GRAND RAPIDS, Mich. — As millions of Americans begin receiving economic relief payments this week, legions of scammers are already working to keep that from happening, sparking new warnings from the Internal Revenue Service.
“I think the biggest scam right now is the phone calls,’’ said Sarah Kull, IRS criminal investigation special agent in charge. “These scammers are calling and they’re aggressive when they call.’’
Every April, scammers come out of the woodwork to prey upon last-minute tax filers. This year, they’re targeting coronavirus relief checks, which are already heading out to bank accounts coast to coast.
Scammers, pretending to be government officials, will ask for bank account information, social security numbers and other personal information. Or they will ask you to verify information.

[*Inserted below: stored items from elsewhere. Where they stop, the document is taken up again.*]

-- ==== Sys2Proof/Machine/Power.lean ====
section
/-! DEFINITION. Supply, clock plans, temperature and the power states (spec/16_power_states.md, R423 to R446). -/

namespace Sys2Proof.Machine

namespace State

/-! ### Clock plans (R427, R428, R431) -/

/-- Admission clock of a job in units of MHz ÷ 200 (R46), against the frequency of a plan: each admitted job counts,
with a deadline or without (R50, R431). -/
def planBreaks (j : Job) (p : Nat) : Bool := decide (planMhz p * 200 < j.plan.fadm)

/-- A change of what limits the plan: DEADLINE_AT_RISK comes first for each job whose f_adm the new plan breaks and
the old one did not (R50, R431). -/
def changePlan (f : State → State) (s : State) : State :=
  let old := s.planNow
  let new := (f s).planNow
  f (s.jobs.foldl (fun st j => if planBreaks j new && !planBreaks j old then st.atRisk j.handle else st) s)

def setPower (f : Power → Power) (s : State) : State := { s with power := f s.power }

/-- One plan down, counted on a die (R430); at plan 5 there is no step to make. -/
def throttleEff (d : Nat) (s : State) : State :=
  if s.power.held ∨ s.power.off ∨ s.planNow = 5 then s
  else (s.changePlan (fun s => s.setPower (fun p => { p with therm := min 5 (s.planNow + 1) }))).count 0x6110 d 0 1

/-- One plan up, as far as the limits allow. -/
def planUpEff (s : State) : State := s.setPower (fun p => { p with therm := min p.therm s.planNow - 1 })

/-- The coolant inlet is above 45 °C: a floor of plan 3. -/
def coolantHighEff (s : State) : State :=
  if s.power.coolFloor ≠ 0 ∨ s.power.off then s
  else (s.report 0x6112 0x700).changePlan (fun s => s.setPower (fun p => { p with coolFloor := 3 }))

def coolantLowEff (s : State) : State := s.setPower (fun p => { p with coolFloor := 0 })

/-! ### Supply (R423 to R426) -/

/-- A sensor's published value (R476). -/
def setSensor (id v : Nat) (s : State) : State := { s with mgmt := { s.mgmt with sensors := mset s.mgmt.sensors id v } }

/-- The input voltage as PWR.STATE and sensor 0x0303 show it, in units of 4 mV (R443, R476). -/
def setInput (mv : Nat) (s : State) : State := (s.setPower (fun p => { p with inMv := mv / 4 })).setSensor 0x303 (mv / 4)

def supplyWarnEff (mv : Nat) (s : State) : State :=
  if s.power.off ∨ s.power.held ∨ 38000 ≤ mv then s
  else
    let s := s.setInput mv
    if s.power.warn then s
    else ((s.report 0x6101 0x700).atRiskAll.pauseUnits true).setPower (fun p => { p with warn := true })

def supplyRecoverEff (mv : Nat) (s : State) : State :=
  if 39000 ≤ mv then (s.setPower (fun p => { p with warn := false })).setInput mv else s

/-- The compute domain is reset and off; stacks and retained slots are lost and jobs end without entries (R425). -/
def supplyOff (code : W16) (hot : Bool) (s : State) : State :=
  let s := ((s.report code 0x700).freezeForReset code 0x700).clearCompute false false false
  s.setPower (fun p => { p with
    st := 0, target := 0, origin := 0, held := true, hot := hot, warn := false, therm := 0
    latched := none, queued := [], inProgress := none, pgFails := 0 })

def supplyResetEff (mv : Nat) (s : State) : State :=
  if s.power.off ∨ s.power.held ∨ 34000 ≤ mv then s
  else (s.supplyOff 0x6102 false).setInput mv

def overvoltEff (mv : Nat) (s : State) : State :=
  if s.power.off ∨ s.power.held ∨ mv ≤ 62000 then s else (s.supplyOff 0x6103 false).setInput mv

def tripEff (s : State) : State := if s.power.off ∨ s.power.held then s else s.supplyOff 0x6111 true

/-- The input has held for 100 ms after a supply reset or overvoltage: the module returns through a cold boot. -/
def inputHeldEff (s : State) : State :=
  if s.power.held ∧ !s.power.hot ∧ !s.power.leak then s.bootModule s.fabric.slot s.fabric.group else s

/-- Everything that Off loses (R432, R435): the compute domain, stacks, retained slots, set-up registers and the beat
count. Flash, the secure store and the real-time clock stay. -/
def loseAll (s : State) : State :=
  let s := (s.endDebug false).clearCompute false false false
  { s with
    setup := [], beat := State.reset.beat, sched := []
    obs := { State.reset.obs with log := s.obs.log, logSeq := s.obs.logSeq, dumps := s.obs.dumps }
    power := { State.reset.power with off := true, held := false, leak := s.power.leak, inMv := s.power.inMv, phaseFloor := s.power.phaseFloor }
    mgmt := { s.mgmt with spdm := ⟨0, [], []⟩, challenge := none } }

/-- The leak sensor is wet for 50 ms: as state Off. -/
def leakEff (s : State) : State :=
  if s.power.leak ∨ s.power.off then s
  else ((s.report 0x6113 0x700).loseAll.setPower (fun p => { p with leak := true })).setSensor 0x302 1

def leakDryEff (s : State) : State := (s.setPower (fun p => { p with leak := false })).setSensor 0x302 0

/-! ### Requests (R433, R438) -/

/-- A request completes: the entry of a POWER descriptor. A request by PWR.REQ answers where it is made. -/
def completePower (r : PwrReq) (code : W16) (s : State) : State :=
  match r.from_ with
  | some (p, n, i) => s.completeDesc p n i 5 2 code 0 0 0
  | none => s

/-- The WAKE entry of a request with WAKE_AT (R433). -/
def installWake (r : PwrReq) (s : State) : Except W16 State :=
  match r.wakeAt with
  | none => .ok s
  | some p =>
    if s.beat.mode = 0 ∨ s.beat.mode = 3 then .error 0x1302
    else if p.toNat < s.beat.pos.toNat then .error 0x1306
    else match s.installEntry 4 (SchedEntry.make 1 0 p 0 0 false) with
      | some s => .ok s
      | none => .error 0x1305

/-- A thread is bound to a job. -/
def anyBound (s : State) : Bool := s.threads.any (fun c => c.2.st != .free)

/-- Entry toward a state begins: Drydown's first step. Toward Deep sleep every accumulating Enfleurage set starts to
drain (R251); toward Deep sleep or Off the debug session ends (R495) and solver operations are abandoned (R283). -/
def beginEntry (r : PwrReq) (s : State) : State :=
  let s := if 2 ≤ r.target then s.pauseUnits false else s
  let s := if r.target = 3 then (s.enf.filter (fun x => x.2.st == .accumulating)).foldl (fun (st : State) x => st.drainSet (x.1 / 2) (x.1 % 2)) s
    else s
  let s := s.setPower (fun p => { p with
    origin := p.st, st := 4, target := BitVec.ofNat 3 r.target, inProgress := some r, latched := none, forceDone := false })
  if 3 ≤ r.target then (List.range 16).foldl (fun st e => st.abandonPower e) (s.endDebug false) else s

/-- A request is taken. Answers the code where it completes now, and none where it completes later. -/
def takeRequest (r : PwrReq) (s : State) : Option W16 × State :=
  let own := r.from_.isNone
  if s.power.off ∨ s.power.leak then (some 0, s)
  else if s.power.held then
    if own ∧ s.power.hot then (some 0, s.bootModule s.fabric.slot s.fabric.group) else (some 0, s)
  else if s.power.st = 4 ∨ s.power.st = 5 then (none, s.setPower (fun p => { p with queued := p.queued ++ [r] }))
  else if s.power.st.toNat = r.target then (some 0, s)
  else if r.target = 1 ∧ s.anyBound then (some 0x6121, s)
  else if 3 ≤ r.target ∧ !s.jobs.isEmpty ∧ !(own && r.force) then (some 0x6121, s)
  else match s.installWake r with
    | .error c => (some c, s)
    | .ok s =>
      if r.target = 0 then (none, s.setPower (fun p => { p with inProgress := some r }))
      else if r.target < s.power.st.toNat then
        (none, s.setPower (fun p => { p with st := 5, target := 0, origin := p.st, pgFails := 0, queued := p.queued ++ [{ r with wakeAt := none }] }))
      else
        let s := if own ∧ (r.target = 2 ∨ r.target = 3) then
            s.jobs.foldl (fun st j => if j.runs && hasDeadline j then st.atRisk j.handle else st) s else s
        (if r.target = 1 then some 0 else none, s.beginEntry r)

/-- A descriptor's request, completed at once where it ends at once. -/
def requestPower (r : PwrReq) (s : State) : State :=
  match s.takeRequest r with
  | (some c, s) => s.completePower r c
  | (none, s) => s

/-- The oldest request that waited for a sequence is taken. -/
def runQueued (s : State) : State :=
  match s.power.queued with
  | [] => s
  | r :: rest => (s.setPower (fun p => { p with queued := rest })).requestPower r

/-- A POWER descriptor or PWR.REQ asked for Run: exit starts. -/
def runRequestEff (s : State) : State :=
  match s.power.inProgress with
  | some r =>
    if r.target = 0 ∧ (s.power.st = 1 ∨ s.power.st = 2 ∨ s.power.st = 3) then
      s.setPower (fun p => { p with st := 5, target := 0, origin := p.st, pgFails := 0 }) else s
  | none => s

/-! ### Drydown (R434, R435) -/

/-- Nothing is in progress that Drydown waits for: requests, transfers, drains, fused steps and weight groups. -/
def drained (s : State) : Bool :=
  s.threads.all (fun c => c.2.outstanding == 0 && c.2.unissued.isEmpty)
    && s.stk.queues.all (fun c => c.2.isEmpty) && s.stk.waiting.all (fun c => c.2.isEmpty)
    && s.matrix.osDrain.isEmpty && s.matrix.fused.isEmpty
    && s.enf.all (fun c => c.2.st != .draining) && s.upd.inflight.isEmpty

/-- A request's state is reached: it completes, a wake kept during the entry starts the exit, else the next request
runs. -/
def reached (st : Nat) (s : State) : State :=
  let s := match s.power.inProgress with
    | some r => if r.target = 1 then s else s.completePower r 0
    | none => s
  let s := s.setPower (fun p => { p with st := BitVec.ofNat 3 st, target := 0, inProgress := none })
  match s.power.latched with
  | some src =>
    if st < 3 then s.setPower (fun p => { p with st := 5, origin := BitVec.ofNat 3 st, lastWake := src, latched := none, pgFails := 0 })
    else s
  | none => s.runQueued

def entering (s : State) (t : Nat) : Bool := s.power.st == 4 && s.power.target.toNat == t

def idleEntryEff (s : State) : State := if s.entering 1 then (s.pauseUnits true).reached 1 else s

/-- No thread has been bound for IDLE_US. -/
def autoIdleEff (s : State) : State :=
  if s.power.st = 0 ∧ s.field Regs.pwrPlan 31 16 ≠ 0 ∧ !s.anyBound ∧ !s.power.held ∧ !s.power.off then
    (s.pauseUnits true).setPower (fun p => { p with st := 1 }) else s

/-- Data caches are written back and lose their lines, and list caches lose theirs (R146). -/
def dropCaches (s : State) : State :=
  let s := (List.range 256).foldl (fun st t => if (mget st.store.dcache t []).isEmpty then st else st.cacheInvalidate orphanRequester t 0 0) s
  { s with store := { s.store with listLines := [] } }

/-- UP group ports send PARK and are parked (R300). -/
def parkPorts (s : State) : State :=
  (List.range 7).foldl (fun st p =>
    if (st.link p).st = .up then (st.sendCtl p 7 0).mapLink p (fun l => { l with st := .parked }) else st) s

def sleepEntryEff (s : State) : State :=
  if s.entering 2 ∧ s.drained then (s.dropCaches.parkPorts).reached 2 else s

/-- The contents that Deep sleep keeps on chip: banks whose MODE is RETENTION, and retained slots. -/
def keptDeep (s : State) (a : Nat) : Bool :=
  match placeOf a with
  | .stack _ _ => true
  | .scratch t o => s.bankMode (t * 16 + o / 0x40000) == 1
  | .shared d o => s.bankMode (4096 + d * 64 + o / 0x200000) == 1
  | .staging d o => (mfind s.upd.retained (d * 512 + o / 65536)).isSome
  | _ => false

/-- Every job that is left is quenched for the power request (R435). -/
def quenchForPower (s : State) : State := s.jobs.foldl (fun st j => st.quenchJob j.handle 0x6120) s

def portsDown (s : State) : State :=
  { s with fabric := { s.fabric with
    links := s.fabric.links.map (fun (c : Nat × Link) => (c.1, { Link.fresh with
      st := if c.2.st = .disabled then .disabled else .down
      spareUsed := c.2.spareUsed, badLane := c.2.badLane, good := c.2.good, departed := c.2.departed }))
    eth := [], pairs := [] } }

/-- Entry into Deep sleep once nothing is in progress and no job is left. -/
def deepEnter (s : State) : State :=
  let s := s.dropCaches
  let keep := s.keptDeep
  let s := { s with
    mem := s.mem.filter (fun c => keep c.1)
    store := { s.store with poison := s.store.poison.filter keep, moves := [], compatWaking := [] }
    ni := { s.ni with valid := s.ni.valid.filter (fun l => (mfind s.upd.retained (l / 1024)).isSome) } }
  s.portsDown

/-- The forced quench where no occurrence is started any more, else the entry where no job is left. -/
def deepStep (target : Nat) (done : State → State) (s : State) : State :=
  if !s.entering target ∨ !s.drained then s
  else if s.jobs.isEmpty then done s
  else if s.ni.occs.isEmpty then s.quenchForPower
  else s

def deepSleepEntryEff (s : State) : State := s.deepStep 3 (fun s => s.deepEnter.reached 3)

/-- The 10 ms of a forced entry have passed. -/
def forceTimeoutEff (s : State) : State :=
  if (s.entering 3 ∨ s.entering 4) ∧ !s.power.forceDone then
    (s.setPower (fun p => { p with forceDone := true })).quenchForPower else s

def offEntryEff (s : State) : State :=
  s.deepStep 4 (fun s =>
    let wake := s.power.latched
    (s.loseAll).setPower (fun p => { p with latched := wake }))

/-! ### Returning (R439 to R441) -/

/-- Run is reached: a request for Run completes, threads fetch again what the list caches lost, and the next request
runs. -/
def runReached (s : State) : State :=
  let s := match s.power.inProgress with
    | some r => if r.target = 0 then s.completePower r 0 else s
    | none => s
  let s := s.setPower (fun p => { p with st := 0, target := 0, origin := 0, inProgress := none, pgFails := 0 })
  let s := s.threads.foldl (fun st c => if c.2.st = .ready then st.fetchNext c.1 else st) s
  s.runQueued

def exiting (s : State) (from_ : Nat) : Bool := s.power.st == 5 && s.power.origin.toNat == from_

def idleExitEff (s : State) : State := if s.exiting 1 then s.runReached else s
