/-- Walk a list from an offset: none where it is good, or the offset of the command that breaks a rule. -/
def walk (fuel : Nat) (s : State) (t : ThreadId) (j : Job) (off : Nat) (w : Walking) : Option Nat :=
  match fuel with
  | 0 => some off
  | f + 1 =>
    let c : RawCmd := ⟨off, s.rd (j.image.base + off) 32⟩
    let next := off + 32
    let skips := w.skips.filter (fun e => decide (off < e))
    let inLoop : Nat → Bool := fun e => (match w.loops with | [] => true | l :: _ => decide (e ≤ l))
    if w.seen.contains off ∨ !s.commandOk t j c then some off
    else
      let w := { w with seen := off :: w.seen, skips := skips }
      let goOn := fun (w : Walking) => s.walk f t j next { w with loops := w.loops.dropWhile (fun e => decide (e ≤ next)) }
      if c.eng = 0 then
        match c.op with
        | 0x01 => if w.loops.isEmpty ∧ skips.isEmpty ∧ w.pair.isNone then none else some off
        | 0x0B => if w.loops.isEmpty ∧ skips.isEmpty then s.walk f t j (c.n 8 8) w else some off
        | 0x0A =>
          let e := next + 32 * c.n 12 2
          if inLoop e ∧ w.loops.length < 4 ∧ skips.all (fun x => decide (e ≤ x)) then goOn { w with loops := e :: w.loops } else some off
        | 0x05 =>
          let e := next + 32 * c.n 21 1
          if inLoop e then goOn { w with skips := e :: skips } else some off
        | _ => goOn w
      else if t.engine = 4 then
        match c.op, w.pair with
        | 0x20, none => goOn { w with pair := some (c.n 8 2, w.loops) }
        | 0x22, some (r, ls) => if r = c.n 8 2 ∧ ls = w.loops then goOn { w with pair := none } else some off
        | 0x21, some _ => goOn w
        | _, _ => some off
      else goOn w

/-! ### Thread records (R90) -/

/-- The thread that a record names, with its tile from the job's list; none where the record is bad. -/
def threadOf (j : Job) (kind thr unit : Nat) : Option ThreadId :=
  if kind = 1 ∧ unit < j.image.tileCount then
    if h : thr < 28 then some (.tile (Fin.ofNat 256 (j.block.tiles.getD unit 0)) ⟨thr, h⟩) else none
  else if kind = 2 ∧ unit < 16 ∧ bit j.image.solverMask unit then
    if h : thr < 2 then some (.solver (Fin.ofNat 16 unit) ⟨thr, h⟩) else none
  else if kind = 3 ∧ unit < 8 ∧ bit j.image.updateMask unit then
    if h : thr < 4 then some (.update (Fin.ofNat 8 unit) ⟨thr, h⟩) else none
  else none

/-- KIND, THREAD and UNIT of thread record `i`, whether its reserved bytes are 0, and its START. -/
def threadRec (s : State) (j : Job) (i : Nat) : (Nat × Nat × Nat) × Bool × Nat :=
  let a := j.image.base + j.image.threadOff + 16 * i
  ((s.rdNat a 1, s.rdNat (a + 1) 1, s.rdNat (a + 2) 2), s.rdNat (a + 4) 4 == 0, s.rdNat (a + 8) 8)

/-- Check the thread records from `i` on and walk their lists: the index and the offset of what fails. -/
def checkThreads (n : Nat) (s : State) (j : Job) (i : Nat) (before : List (Nat × Nat × Nat)) : Option (Nat × Nat) :=
  match n with
  | 0 => none
  | k + 1 =>
    let (x, clean, start) := s.threadRec j i
    match threadOf j x.1 x.2.1 x.2.2 with
    | none => some (i, start)
    | some t =>
      if !clean ∨ start % 32 ≠ 0 ∨ j.image.bytes < start + 32 ∨ before.contains x then some (i, start)
      else
        let s' := s.mapThread t.key (fun th => { th with bases := j.block.bases })
        match s'.walk (j.image.bytes / 32 + 1) t j start ⟨[], [], none, []⟩ with
        | some off => some (i, off)
        | none => s.checkThreads k j (i + 1) (x :: before)

/-! ### The key table (R321, R323, R327) -/

end State

/-- A location's form (R329). -/
def locForm (w : W64) : Bool :=
  if bit w.toNat 63 then bits w.toNat 62 21 == 0 else bits w.toNat 62 52 == 0 && bits w.toNat 51 48 != 15

/-- Conversion of a data action (R101, R115): both formats on the path, or the same. A source in an MX format is whole
blocks; what goes into one is padded (R107, R111). -/
def convOk (r : TrigRec) : Bool :=
  let n := elemsOf r.fmtIn r.bytes
  fmtDefined r.fmtIn && fmtDefined r.fmtOut && ((fmtPath r.fmtIn && fmtPath r.fmtOut) || r.fmtIn == r.fmtOut)
    && (!fmtMx r.fmtIn || n % 32 == 0)

/-- The static checks of a record (R328 to R330, R333, R337, R339). -/
def trigStatic (r : TrigRec) : Bool :=
  let h := r.header.toNat
  let a := r.action
  let data := a == 1 || a == 2 || a == 3 || a == 6
  let noEf := r.ef == 0
  r.nheader == ~~~r.header && bits h 31 14 == 0 && r.ctr % 4 == 0 && locForm r.src && locForm r.dst
    && (r.rctr == noCounter || r.rctr % 4 == 0)
    && (!data || (decide (2 ≤ r.vc) && decide (r.vc ≤ 5)))
    && (!(data || a == 8) || (decide (64 ≤ r.bytes) && decide (r.bytes ≤ 4194304) && r.bytes % 64 == 0))
    && (match a with
      | 1 => convOk r && r.aux == 0 && noEf
      | 2 => convOk r && decide (r.fmtIn ≤ 0xA) && decide (r.fmtOut ≤ 0xA) && slotForm r.dst && noEf
          && (if r.norm then decide (r.aux < 256) else r.aux == 0)
      | 3 => convOk r && decide (r.ef.toNat < 2 ^ 32) && r.ef.toNat % 4 == 0
      | 4 => r.aux == 0 && noEf
      | 5 => r.aux == 0 && noEf && r.rctr != noCounter
      | 6 => r.fmtIn == 0 && decide (r.aux < 512) && slotForm r.src && !slotForm r.ef && locForm r.ef
          && r.bytes % (4 * atomVals r.aux) == 0
      | 7 => decide (r.aux < 128) && noEf && (bits r.aux 2 0 == 0) == (bits r.aux 6 3 == 0) && decide (bits r.aux 6 3 ≤ 8)
          && !slotForm r.src && !slotForm r.dst
      | 8 => decide (r.aux < 256) && noEf && slotForm r.src
      | 9 => decide (r.aux < 256) && noEf
      | 10 => r.aux == 0 && noEf
      | 15 => r.aux == 0 && noEf
      | _ => false)

def ascending (l : List Nat) : Bool :=
  match l with
  | a :: b :: r => decide (a < b) && ascending (b :: r)
  | _ => true

namespace State

/-- The member list and the records of collective record `i` hold. -/
def keyOk (s : State) (j : Job) (i : Nat) : Bool :=
  let a := j.image.base + j.image.keyOff + 64 * i
  let k := s.keyRec j i
  let count := s.rdNat (j.image.base + k.members) 4
  let members := s.memberList j k.members
  k.nkey == ~~~k.key && decide (1 ≤ k.rounds) && decide (k.first + k.rounds ≤ 2 ^ 32 - 1)
    && decide (s.rdNat (a + 16) 1 < 2) && (!k.launch || decide (i < 256)) && decide (1 ≤ k.groups)
    && s.rdNat (a + 18) 2 == 0 && s.rdNat (a + 60) 4 == 0
    && decide (k.members + 4 ≤ j.image.bytes) && decide (1 ≤ count) && decide (count ≤ 8192)
    && decide (k.members + 4 + 2 * count ≤ j.image.bytes) && ascending members && members.contains s.moduleNo
    && members.all (fun m => decide (m < 8192))
    && (List.range 4).all (fun d =>
      decide (k.firstSlot d + k.slots d ≤ 512) && decide (k.trig d ≤ 4096)
        && (k.trig d == 0 || decide (k.trigOff d + 64 * k.trig d ≤ j.image.bytes))
        && (!k.takesPart d
          || (let rs := (List.range (k.trig d)).map (fun x => s.trigRec (j.image.base + k.trigOff d + 64 * x))
              rs.all trigStatic && (rs.filter (fun r => r.action == 15)).length == 1)))

/-- Keys are strictly ascending. -/
def keysAscend (s : State) (j : Job) : Bool :=
  ascending ((List.range j.image.keyCount).map (fun i => (s.keyRec j i).key.toNat))

/-- Every claim is at most 512 slots of an interface. -/
def claimsOk (s : State) (j : Job) : Bool :=
  (List.range j.image.keyCount).all (fun i => (List.range 4).all (fun d => decide ((s.keyRec j i).slots d ≤ 512)))

/-- A refresh record (R258) and, against it, the image's REFRESH_LAUNCH entries (R260). -/
def refreshRecOk (s : State) (j : Job) (r : Nat) : Bool :=
  let a := j.image.base + j.image.solverOff + 32 * r
  decide (s.rdNat a 1 ≤ 1) && s.rdNat (a + 1) 1 == 0 && s.rdNat (a + 4) 4 == 0 && s.rdNat (a + 16) 16 == 0
    && (List.range 16).all (fun e => !bit (s.refreshEngines j r) e || bit j.image.solverMask e)
    && bits (s.refreshStatus j r).toNat 63 52 == 0 && bits (s.refreshStatus j r).toNat 51 48 != 15

/-- A schedule entry of the image as stored (R40). -/
def imageEntry (s : State) (j : Job) (i : Nat) : SchedEntry :=
  let a := j.image.base + j.image.schedOff + 32 * i
  let n := fun o k => s.rdNat (a + o) k
  ⟨BitVec.ofNat 32 (n 0 4), BitVec.ofNat 32 (n 4 4), BitVec.ofNat 64 (n 8 8), BitVec.ofNat 64 (n 16 8),
    BitVec.ofNat 32 (n 24 4), BitVec.ofNat 32 (n 28 4), 0, false⟩

/-- Entries of a known kind with HEADER [31:16] at 0, naming what the image and the job block hold. -/
def entryOk (s : State) (j : Job) (i : Nat) : Bool :=
  let e := s.imageEntry j i
  !e.guarded || (decide (1 ≤ e.kind) && decide (e.kind ≤ 8) && e.header.toNat / 65536 == 0
    && (e.kind != 6 || (decide (e.flags < j.image.solverCount) && s.refreshLaunch j e.flags == 1))
    && (e.kind != 7 || decide (e.flags < j.image.keyCount))
    && (e.kind != 8 || decide (e.flags < j.block.exports.length)))

/-- The command at an offset breaks a rule whose breach refuses the job with CMD_BAD_FIELD: an ENF byte in an OS-mode product
(R235), or a nominal count over 24,576 cycles (R193, R241). -/
def fieldRefused (s : State) (j : Job) (off : Nat) : Bool :=
  let c : RawCmd := ⟨off, s.rd (j.image.base + off) 32⟩
  let p := prodOf (mmaBody c)
  c.headOk 1 && c.eng == 1 && (c.op == 0x21 || c.op == 0x22 || c.op == 0x23)
    && ((p.os && p.enf != 0) || decide (24576 < admissionCount p))

/-- Step 4 of R91 but for the digest: the refusal with AUX and DETAIL. -/
def validate (s : State) (j : Job) : Option (W16 × Nat × Nat) :=
  match s.checkThreads j.image.threadCount j 0 [] with
  | some (i, off) => some (if s.fieldRefused j off then 0x1113 else 0x1204, i % 65536, off / 32)
  | none =>
    if !s.keysAscend j then some (0x1205, 0, 0)
    else if !s.claimsOk j then some (0x1206, 0, 0)
    else if !((List.range j.image.keyCount).all (s.keyOk j)) ∨ !((List.range j.image.solverCount).all (s.refreshRecOk j)) then
      some (0x1204, 0, 0)
    else none

end State
end Sys2Proof.Machine
end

The IRS doesn’t make phone calls, Kull said.
“That money is already coming to you and the IRS does not have to verify anything,’’ Kull said. “If you do get one of these phone calls, don’t even engage with the person. Just hang up.’’
A $2.2 trillion economic recovery package tied to the coronavirus pandemic includes one-time payments of up to $1,200 for millions of Americans.
The IRS this week began distributing the money via direct deposit. Checks will be mailed to those who have not forwarded direct deposit information to the IRS.
In the weeks since the recovery package was approved, con artists have been working the phones.
They offer to help people get their federal stimulus checks, but say they need bank account and Social Security numbers to do so. Other times, they may ask for upfront fees.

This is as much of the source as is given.